When he heard that, he almost lost it. “Wait, you could have done that a year ago! Why didn’t you do that a year ago?” he yelled.

There was silence on the other end and for a moment Kirk thought he hung up on him. “Mooch? If you—”

“You owe me some respect,” Mooch said. And for the first time, there was a hard edge to his voice.

“You don’t get respect, you earn respect—”

“Danggit. Just trust me. I couldn’t get it for you a year ago and now I can.” His voice turned flat. “And that’s that.”

Kirk grudgingly accepted his words.

“So. Now you have an address,” Mooch said.

“Great.
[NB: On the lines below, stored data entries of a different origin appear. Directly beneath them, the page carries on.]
-- ==== Sys2Proof/Machine/Flags.lean ====
section
/-! DEFINITION. The block's flags are the four intent bits (10_state R18): how a report changes them (APPLY), and what the
conflict resolver computes from them (MIX and GATE). -/

namespace Sys2Proof.Machine

/-- The direction after a direction event (42_arbitration_resolver R90). -/
def applyDirection (fwd : Bool) : DirRequest → Bool
  | .none => fwd
  | .setForward => true
  | .setReverse => false
  | .toggle => !fwd

/-- APPLY: the own side's new intent (42_arbitration_resolver R90). -/
def applyEvents (own : Intent) (armt : Bool) (dir : DirRequest) : Intent where
  armed := if armt then !own.armed else own.armed
  fwd := applyDirection own.fwd dir

/-- What MIX answers (42_arbitration_resolver R102). -/
structure Mixed where
  armed : Bool
  fwd : Bool
deriving DecidableEq, Repr

/-- MIX of the left and the right intent (42_arbitration_resolver R102, R109). -/
def mix (l r : Intent) : Mixed where
  armed := l.armed || r.armed
  fwd :=
    if l.armed && r.armed then (if l.fwd = r.fwd then l.fwd else true)
    else if l.armed then l.fwd
    else if r.armed then r.fwd
    else true

/-- MIX with the own side's new intent in its own place (42_arbitration_resolver R92). -/
def mixFor (p : Port) (new other : Intent) : Mixed :=
  match p with
  | .left => mix new other
  | .right => mix other new

/-- GATE: may this report make a command (42_arbitration_resolver R104)? -/
def gate (new other : Intent) : Bool := new.armed && !other.armed

end Sys2Proof.Machine
end

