-- ==== Sys2Proof/Machine/Step.lean ====
section
/-! DEFINITION. One step: one event. -/

namespace Sys2Proof.Machine

/-- One step: the next event, on the state with that event taken. -/
def step (s : State) : Host.Outcome State Fault Refusal := runEvent s.event s.advance

/-- `s` with the instruction's bits where the core pops its next report (log 15). -/
def State.withFetchWord (s : State) (nbits w : Nat) : State := s.placeReport (BitVec.ofNat 36 (w % 2 ^ nbits))

end Sys2Proof.Machine
end

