-- ==== Sys2Proof/Laws/Cycle.lean ====
section
/-! SUPPORT. All that the core's part, the emitter's part and a run of steps can do, for proofs to cite in place of unfolding
them. -/

namespace Sys2Proof.Machine

/-! ## Taking the event changes the script and the counter only -/

@[simp] theorem State.advance_fifo (s : State) (p : Port) : s.advance.fifo p = s.fifo p := by cases p <;> rfl
@[simp] theorem State.advance_intent (s : State) (p : Port) : s.advance.intent p = s.intent p := by cases p <;> rfl

@[simp] theorem State.advance_nextReport (s : State) (pick : Port) : s.advance.nextReport pick = s.nextReport pick := by
  unfold State.nextReport State.stalled State.commandFull State.shown; simp

@[simp] theorem emitterAction_advance (r e : Bool) (s : State) : emitterAction r e s.advance = emitterAction r e s := by
  unfold emitterAction; simp

/-- With `rst_n` released, a step is its event. -/
theorem step_of_released {s : State} (h : s.resetLine = .released) : step s = runReleased s.event s.advance := by
  unfold step runEvent; simp [h]

/-- In a running block, an edge of `clk` is the core's part, then the effect of the emitter's decision, then the crossing of words. -/
theorem step_of_coreEdge {s : State} {i : CoreInputs} (hr : s.running) (he : s.event = .coreEdge i) :
    ∃ u, corePart i.pick s.advance = .next u ∧
      step s = .next ((commitEmitter (emitterAction i.txReady i.txErr s) u).showWords i) := by
  obtain ⟨t, ht⟩ := coreCycle_total i s.advance
  obtain ⟨u, hu, rfl⟩ := coreCycle_cases ht
  exact ⟨u, hu, by rw [step_of_released hr.1, he]; simp [runReleased, hr.2, ht]⟩

/-- One step more in a run. -/
theorem run_succ {n : Nat} {s u : State} (h : step s = .next u) :
    Host.Core.run Sys2Proof.core (n + 1) s = Host.Core.run Sys2Proof.core n u := by
  have key : ∀ (M : Host.Core) (x y : M.State), M.step x = .next y → M.run (n + 1) x = M.run n y := by
    intro M x y hxy
    show (match M.step x with | .next z => M.run n z | .fault r => .fault r | .refused r => .refused r) = _
    rw [hxy]
  exact key Sys2Proof.core s u h

/-! ## REPORT_STEP and the core's part -/

/-- REPORT_STEP writes the own side's intent and puts at most one command behind the others. -/
theorem reportStep_pushes (p : Port) (a : Bool) (d : DirRequest) (h v : Half) (s : State) :
    ∃ pushed : List CommandWord, pushed.length ≤ 1 ∧
      reportStep p a d h v s = ({ s with qc := s.qc ++ pushed } : State).setIntent p (applyEvents (s.intent p) a d) := by
  rw [reportStep_eq]
  split
  · exact ⟨_, by simp, rfl⟩
  · exact ⟨[], by simp, by simp⟩

/-- REPORT_STEP in the words of the statements. -/
theorem reportStep_eq_afterReport (p : Port) (a : Bool) (d : DirRequest) (h v : Half) (s : State) :
    reportStep p a d h v s = s.afterReport p (applyEvents (s.intent p) a d) h v := by
  rw [reportStep_eq]
  cases p <;> simp only [State.afterReport, State.setIntent, gate, Port.other, State.intent, Bool.and_eq_true,
    Bool.not_eq_true', and_assoc] <;> rfl

/-- What the core's part leaves to the emitter: at most one command more, armed, none in a stall and none in FAILED; the rest
of what the emitter reads is as it was. -/
theorem corePart_queue {pick : Port} {s t : State} (h : corePart pick s = .next t) :
    ∃ pushed : List CommandWord, pushed.length ≤ 1 ∧ t.qc = s.qc ++ pushed ∧ t.estate = s.estate ∧ t.idx = s.idx ∧
      t.frameBuf = s.frameBuf ∧ t.delivered = s.delivered ∧ t.params = s.params ∧ t.resetLine = s.resetLine ∧
      t.coreLive = s.coreLive ∧ t.script = s.script ∧ (s.estate = .failed → pushed = []) ∧
      (s.params.cmdDepth ≤ s.qc.length → s.estate ≠ .failed → pushed = []) ∧ ∀ c ∈ pushed, commandArmed c = true := by
  rcases corePart_cases h with ⟨_, rfl⟩ | ⟨p, w, hn, he⟩
  · exact ⟨[], by simp⟩
  · rcases exec_cases he with ⟨x, _, rfl⟩ | ⟨a, d, hh, v, rfl⟩
    · exact ⟨[], by simp⟩
    · rw [reportStep_eq]
      have hst := (nextReport_eq_some hn).1
      split
      · rename_i hg
        refine ⟨[_], by simp, by simp; rfl, ?_⟩
        simp at hg
        simp [hg]
        simp [State.stalled, State.commandFull] at hst
        by_contra hlt; exact hg.2 (hst (by omega))
      · exact ⟨[], by simp⟩

/-- What the core's part does to the ports and the intents: nothing, or one pop and one intent of the popped port. -/
theorem corePart_ports {pick : Port} {s t : State} (h : corePart pick s = .next t) :
    (s.nextReport pick = none ∧ t = s) ∨
      ∃ p w, s.nextReport pick = some (p, w) ∧ t.arbLast = p ∧ t.fifo p = fifoPop (s.fifo p) ∧
        t.fifo p.other = s.fifo p.other ∧ t.intent p.other = s.intent p.other := by
  rcases corePart_cases h with ⟨hn, rfl⟩ | ⟨p, w, hn, he⟩
  · exact .inl ⟨hn, rfl⟩
  · refine .inr ⟨p, w, hn, ?_⟩
    rcases exec_cases he with ⟨x, _, rfl⟩ | ⟨a, d, hh, v, rfl⟩
    · cases p <;> exact ⟨rfl, rfl, rfl, rfl⟩
    · rw [decode_port]
      obtain ⟨pushed, hl, hs⟩ := reportStep_pushes p a d hh v (s.popReport p)
      rw [hs]
      cases p <;> exact ⟨rfl, rfl, rfl, rfl⟩

/-! ## The emitter's part -/

/-- What an accepted byte leaves. -/
theorem State.acceptByte_eq (s : State) :
    s.acceptByte.delivered = s.delivered ++ [s.currentByte] ∧ s.acceptByte.frameBuf = s.frameBuf ∧
      s.acceptByte.qc = s.qc ∧ s.acceptByte.params = s.params ∧ s.acceptByte.resetLine = s.resetLine ∧
      s.acceptByte.coreLive = s.coreLive ∧ s.acceptByte.script = s.script ∧
      (if s.idx.val < 24 then s.acceptByte.estate = s.estate ∧ s.acceptByte.idx.val = s.idx.val + 1
       else s.acceptByte.estate = .idle) := by
  unfold State.acceptByte
  split <;> simp [*]

/-- The emitter's part touches neither the ports nor the intents. -/
theorem commitEmitter_ports (a : EmitterAction) (t : State) :
    (commitEmitter a t).arbLast = t.arbLast ∧ (commitEmitter a t).ql = t.ql ∧ (commitEmitter a t).qr = t.qr ∧
      (commitEmitter a t).intentL = t.intentL ∧ (commitEmitter a t).intentR = t.intentR ∧
      (commitEmitter a t).params = t.params ∧ (commitEmitter a t).resetLine = t.resetLine ∧
      (commitEmitter a t).coreLive = t.coreLive ∧ (commitEmitter a t).script = t.script := by
  cases a <;> try exact ⟨rfl, rfl, rfl, rfl, rfl, rfl, rfl, rfl, rfl⟩
  simp only [commitEmitter, State.acceptByte]
  split <;> exact ⟨rfl, rfl, rfl, rfl, rfl, rfl, rfl, rfl, rfl⟩

@[simp] theorem commitEmitter_fifo (a : EmitterAction) (t : State) (p : Port) : (commitEmitter a t).fifo p = t.fifo p := by
  obtain ⟨-, hl, hr, -⟩ := commitEmitter_ports a t
  cases p
  · exact hl
  · exact hr

/-- What an edge of `clk` does to the ports and the intents of a running block. -/
theorem step_ports {s t : State} {i : CoreInputs} (hr : s.running) (he : s.event = .coreEdge i) (h : step s = .next t) :
    (s.nextReport i.pick = none ∧ PoppedNone i s t) ∨
      ∃ p w, s.nextReport i.pick = some (p, w) ∧ Popped i s t p ∧ t.intent p.other = s.intent p.other := by
  obtain ⟨u, hu, hs⟩ := step_of_coreEdge hr he
  cases h.symm.trans hs
  obtain ⟨ca, cl, cr, cil, cir, -⟩ := commitEmitter_ports (emitterAction i.txReady i.txErr s) u
  rcases corePart_ports hu with ⟨hn, rfl⟩ | ⟨p, w, hn, h1, h2, h3, h4⟩
  · refine .inl ⟨by simpa using hn, by simp [ca], ?_, ?_, by simp [cil], by simp [cir]⟩
    · rw [State.showWords_ql, cl, State.advance_ql]; exact fifoShow_crosses _ _
    · rw [State.showWords_qr, cr, State.advance_qr]; exact fifoShow_crosses _ _
  · refine .inr ⟨p, w, by simpa using hn, ⟨by simp [ca, h1], ?_, ?_⟩, ?_⟩
    · rw [State.showWords_fifo, commitEmitter_fifo, h2, State.advance_fifo]; exact fifoShow_crosses _ _
    · rw [State.showWords_fifo, commitEmitter_fifo, h3, State.advance_fifo]; exact fifoShow_crosses _ _
    · rw [State.advance_intent] at h4
      rw [State.showWords_intent, ← h4]
      cases p
      · exact cir
      · exact cil

/-! ## The frame -/

/-- Bit `k` of the stream, read from the frame. -/
theorem frameBit_encodeFrame (c : Params) (ch : ChannelVector) (k : Nat) (hk : k < 176) :
    frameBit (encodeFrame c ch) k = streamBit ch k := by
  have h : 1 + k / 8 < 25 := by omega
  unfold frameBit
  rw [show (encodeFrame c ch)[1 + k / 8]? = some ((encodeFrame c ch)[1 + k / 8]) from by simp [h]]
  rw [Option.getD_some, encodeFrame_getElem, frameByte, if_neg (by omega), if_pos (by omega),
    getLsbD_byteOfBits _ _ (by omega)]
  congr 1; omega

/-! ## The axis mapper -/

theorem clampInt_range (a : Int) {lo hi : Int} (h : lo ≤ hi) : lo ≤ clampInt a lo hi ∧ clampInt a lo hi ≤ hi := by
  unfold clampInt; split
  · omega
  · split <;> omega

theorem clampInt_of_mem {a lo hi : Int} (h1 : lo ≤ a) (h2 : a ≤ hi) : clampInt a lo hi = a := by
  unfold clampInt; rw [if_neg (by omega), if_neg (by omega)]

theorem toHalf_toNat (y : Int) : ((toHalf y).toNat : Int) = clampInt y 0 65535 := by
  have := clampInt_range y (lo := 0) (hi := 65535) (by omega)
  unfold toHalf
  rw [BitVec.toNat_ofNat]
  omega

end Sys2Proof.Machine
end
Does it show her coming out?”

“No. Just going in. That’s all I got. As far as a home address or anything like that, all I could find are files from something called the Black Widow Project.”

“I got that already. Keep looking. And one more thing: try to find out what that project was all about and why she left, if you can. They said she was killed in action, but she looked alive to me.”

“Fine, but I want four large pepperoni pizzas delivered to my house. I don’t work well on an empty stomach.”

“Four pizzas? Ha! Now you’re pushing it. Just get to work, Mooch, or I might forget to be so nice to you.” He hung up the phone and turned to Geoff. “Hey, I need you to send some pizza to Mooch’s house. You think you can take care of that?”